WHAT THE EXERCISE ASKS: Which lines run from the line with "Memory.wf_congr (Memory.write_addresses m" through the line with "exact ⟨List.pairwise_lt_range.filter _, fun" in the entries below? Print them exactly, both ends included, and nothing more.
━━ DATA
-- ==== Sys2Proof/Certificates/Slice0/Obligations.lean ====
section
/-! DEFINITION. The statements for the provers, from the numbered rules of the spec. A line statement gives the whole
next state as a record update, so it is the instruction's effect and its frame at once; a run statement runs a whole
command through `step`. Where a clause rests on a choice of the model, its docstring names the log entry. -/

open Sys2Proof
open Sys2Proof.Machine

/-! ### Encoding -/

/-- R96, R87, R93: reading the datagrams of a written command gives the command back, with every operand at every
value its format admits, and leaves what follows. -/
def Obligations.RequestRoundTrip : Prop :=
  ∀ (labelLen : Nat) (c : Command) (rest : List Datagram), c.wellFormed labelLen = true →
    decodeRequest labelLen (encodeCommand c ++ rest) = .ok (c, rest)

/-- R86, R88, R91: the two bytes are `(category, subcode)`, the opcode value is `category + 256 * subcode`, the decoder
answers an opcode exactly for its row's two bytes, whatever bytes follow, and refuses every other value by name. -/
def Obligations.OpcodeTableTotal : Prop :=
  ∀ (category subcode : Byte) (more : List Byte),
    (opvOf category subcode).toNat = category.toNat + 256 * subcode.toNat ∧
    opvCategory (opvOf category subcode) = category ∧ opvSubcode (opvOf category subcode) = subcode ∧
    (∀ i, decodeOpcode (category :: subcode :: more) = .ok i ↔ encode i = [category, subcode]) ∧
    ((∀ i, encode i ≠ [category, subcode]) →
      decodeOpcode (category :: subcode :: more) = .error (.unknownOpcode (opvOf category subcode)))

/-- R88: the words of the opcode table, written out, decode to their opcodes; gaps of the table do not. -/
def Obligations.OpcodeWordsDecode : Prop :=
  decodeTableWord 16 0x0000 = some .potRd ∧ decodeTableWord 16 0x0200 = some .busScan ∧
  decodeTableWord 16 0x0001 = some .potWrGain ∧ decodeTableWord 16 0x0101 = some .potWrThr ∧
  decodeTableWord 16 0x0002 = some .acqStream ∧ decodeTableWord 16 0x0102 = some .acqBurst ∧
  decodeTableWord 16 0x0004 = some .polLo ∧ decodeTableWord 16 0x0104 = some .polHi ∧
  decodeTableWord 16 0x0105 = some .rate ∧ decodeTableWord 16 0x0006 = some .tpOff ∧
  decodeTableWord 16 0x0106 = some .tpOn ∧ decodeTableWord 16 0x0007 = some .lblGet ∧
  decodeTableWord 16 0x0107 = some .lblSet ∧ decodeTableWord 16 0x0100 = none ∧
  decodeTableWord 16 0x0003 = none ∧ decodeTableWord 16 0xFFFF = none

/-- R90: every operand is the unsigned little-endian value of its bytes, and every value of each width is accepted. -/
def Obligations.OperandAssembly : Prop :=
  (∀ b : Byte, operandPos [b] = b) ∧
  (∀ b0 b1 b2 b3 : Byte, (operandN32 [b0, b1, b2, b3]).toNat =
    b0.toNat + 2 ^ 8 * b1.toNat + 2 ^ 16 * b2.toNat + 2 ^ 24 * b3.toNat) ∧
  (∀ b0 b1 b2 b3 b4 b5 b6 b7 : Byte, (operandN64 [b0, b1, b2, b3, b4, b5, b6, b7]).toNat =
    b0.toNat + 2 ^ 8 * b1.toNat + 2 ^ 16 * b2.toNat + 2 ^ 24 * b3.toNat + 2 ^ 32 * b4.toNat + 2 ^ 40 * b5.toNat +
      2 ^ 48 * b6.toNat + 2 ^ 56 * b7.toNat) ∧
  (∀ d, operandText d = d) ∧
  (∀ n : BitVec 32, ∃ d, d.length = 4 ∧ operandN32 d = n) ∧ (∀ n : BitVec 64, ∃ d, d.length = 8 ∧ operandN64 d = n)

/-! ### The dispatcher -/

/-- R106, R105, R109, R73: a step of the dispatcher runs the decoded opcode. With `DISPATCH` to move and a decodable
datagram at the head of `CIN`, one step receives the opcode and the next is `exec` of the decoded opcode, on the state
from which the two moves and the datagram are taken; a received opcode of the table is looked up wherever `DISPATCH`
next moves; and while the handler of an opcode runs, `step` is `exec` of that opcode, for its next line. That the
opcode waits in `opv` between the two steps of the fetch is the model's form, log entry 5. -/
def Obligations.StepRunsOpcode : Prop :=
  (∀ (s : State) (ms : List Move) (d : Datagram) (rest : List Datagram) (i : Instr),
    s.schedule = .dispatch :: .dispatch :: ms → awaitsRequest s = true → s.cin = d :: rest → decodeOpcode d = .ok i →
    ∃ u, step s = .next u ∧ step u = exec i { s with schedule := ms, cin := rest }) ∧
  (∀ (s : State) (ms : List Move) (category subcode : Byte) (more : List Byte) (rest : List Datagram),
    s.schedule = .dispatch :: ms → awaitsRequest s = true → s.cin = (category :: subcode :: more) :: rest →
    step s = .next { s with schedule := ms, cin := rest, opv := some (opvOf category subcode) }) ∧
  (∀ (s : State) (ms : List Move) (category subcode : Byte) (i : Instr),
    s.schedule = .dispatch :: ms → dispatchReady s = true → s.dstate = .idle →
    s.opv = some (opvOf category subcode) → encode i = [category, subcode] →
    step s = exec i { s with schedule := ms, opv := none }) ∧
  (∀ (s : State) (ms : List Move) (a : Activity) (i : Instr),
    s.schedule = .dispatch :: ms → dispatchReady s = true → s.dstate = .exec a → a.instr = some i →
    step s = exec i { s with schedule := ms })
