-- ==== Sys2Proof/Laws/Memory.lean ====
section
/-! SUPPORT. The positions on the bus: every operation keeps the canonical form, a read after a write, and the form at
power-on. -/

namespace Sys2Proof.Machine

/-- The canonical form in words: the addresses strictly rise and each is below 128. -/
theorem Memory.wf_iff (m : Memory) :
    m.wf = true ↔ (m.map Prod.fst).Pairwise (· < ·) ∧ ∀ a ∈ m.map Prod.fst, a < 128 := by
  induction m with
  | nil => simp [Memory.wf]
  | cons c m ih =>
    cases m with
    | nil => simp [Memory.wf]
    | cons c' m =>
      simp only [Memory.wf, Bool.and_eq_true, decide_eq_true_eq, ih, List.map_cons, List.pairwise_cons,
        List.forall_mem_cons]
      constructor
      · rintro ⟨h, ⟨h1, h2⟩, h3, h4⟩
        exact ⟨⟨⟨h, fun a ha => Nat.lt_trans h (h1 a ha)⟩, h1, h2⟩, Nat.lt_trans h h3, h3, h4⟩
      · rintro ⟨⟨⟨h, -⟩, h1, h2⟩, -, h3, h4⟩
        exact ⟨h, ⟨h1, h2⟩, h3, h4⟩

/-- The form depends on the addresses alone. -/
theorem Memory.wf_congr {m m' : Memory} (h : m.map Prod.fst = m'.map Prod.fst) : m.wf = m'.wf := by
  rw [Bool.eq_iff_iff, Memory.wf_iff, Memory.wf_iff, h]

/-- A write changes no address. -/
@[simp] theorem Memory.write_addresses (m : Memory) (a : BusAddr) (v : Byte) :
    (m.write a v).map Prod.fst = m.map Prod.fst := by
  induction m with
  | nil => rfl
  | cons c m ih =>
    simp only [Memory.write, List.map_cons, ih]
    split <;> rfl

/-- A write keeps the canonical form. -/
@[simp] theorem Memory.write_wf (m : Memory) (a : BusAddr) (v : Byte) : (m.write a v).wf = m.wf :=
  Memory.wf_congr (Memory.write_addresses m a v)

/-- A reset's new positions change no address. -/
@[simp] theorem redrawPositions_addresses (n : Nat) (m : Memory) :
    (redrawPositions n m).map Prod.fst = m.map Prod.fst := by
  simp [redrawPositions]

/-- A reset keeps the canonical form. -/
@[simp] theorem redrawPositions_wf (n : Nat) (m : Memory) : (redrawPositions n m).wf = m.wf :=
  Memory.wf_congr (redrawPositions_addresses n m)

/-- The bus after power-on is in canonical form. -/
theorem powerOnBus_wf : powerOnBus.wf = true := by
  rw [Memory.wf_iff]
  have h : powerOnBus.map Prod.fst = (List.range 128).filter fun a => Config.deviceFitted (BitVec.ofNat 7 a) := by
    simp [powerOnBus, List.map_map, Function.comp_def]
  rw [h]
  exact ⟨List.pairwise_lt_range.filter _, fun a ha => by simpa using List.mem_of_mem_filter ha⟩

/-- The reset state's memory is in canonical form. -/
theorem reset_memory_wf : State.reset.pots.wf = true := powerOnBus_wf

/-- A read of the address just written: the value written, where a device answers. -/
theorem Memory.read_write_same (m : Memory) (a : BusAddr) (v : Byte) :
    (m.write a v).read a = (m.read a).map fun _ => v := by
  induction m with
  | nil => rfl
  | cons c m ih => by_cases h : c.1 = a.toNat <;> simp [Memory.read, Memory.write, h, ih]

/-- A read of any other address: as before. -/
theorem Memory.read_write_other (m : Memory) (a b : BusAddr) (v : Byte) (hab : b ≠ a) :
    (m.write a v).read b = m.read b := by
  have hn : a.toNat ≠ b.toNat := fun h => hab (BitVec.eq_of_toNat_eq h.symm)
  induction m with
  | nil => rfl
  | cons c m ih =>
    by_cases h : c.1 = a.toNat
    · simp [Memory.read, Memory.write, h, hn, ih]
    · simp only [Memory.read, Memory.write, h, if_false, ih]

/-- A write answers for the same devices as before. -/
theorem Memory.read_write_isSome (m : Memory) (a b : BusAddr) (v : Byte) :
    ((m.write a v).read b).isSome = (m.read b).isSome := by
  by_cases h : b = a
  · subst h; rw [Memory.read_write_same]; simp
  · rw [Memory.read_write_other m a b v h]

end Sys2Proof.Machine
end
━━━━
PROBLEM SOLUTION:
  Memory.wf_congr (Memory.write_addresses m a v)

/-- A reset's new positions change no address. -/
@[simp] theorem redrawPositions_addresses (n : Nat) (m : Memory) :
    (redrawPositions n m).map Prod.fst = m.map Prod.fst := by
  simp [redrawPositions]

/-- A reset keeps the canonical form. -/
@[simp] theorem redrawPositions_wf (n : Nat) (m : Memory) : (redrawPositions n m).wf = m.wf :=
  Memory.wf_congr (redrawPositions_addresses n m)

/-- The bus after power-on is in canonical form. -/
theorem powerOnBus_wf : powerOnBus.wf = true := by
  rw [Memory.wf_iff]
  have h : powerOnBus.map Prod.fst = (List.range 128).filter fun a => Config.deviceFitted (BitVec.ofNat 7 a) := by
    simp [powerOnBus, List.map_map, Function.comp_def]
  rw [h]
  exact ⟨List.pairwise_lt_range.filter _, fun a ha => by simpa using List.mem_of_mem_filter ha⟩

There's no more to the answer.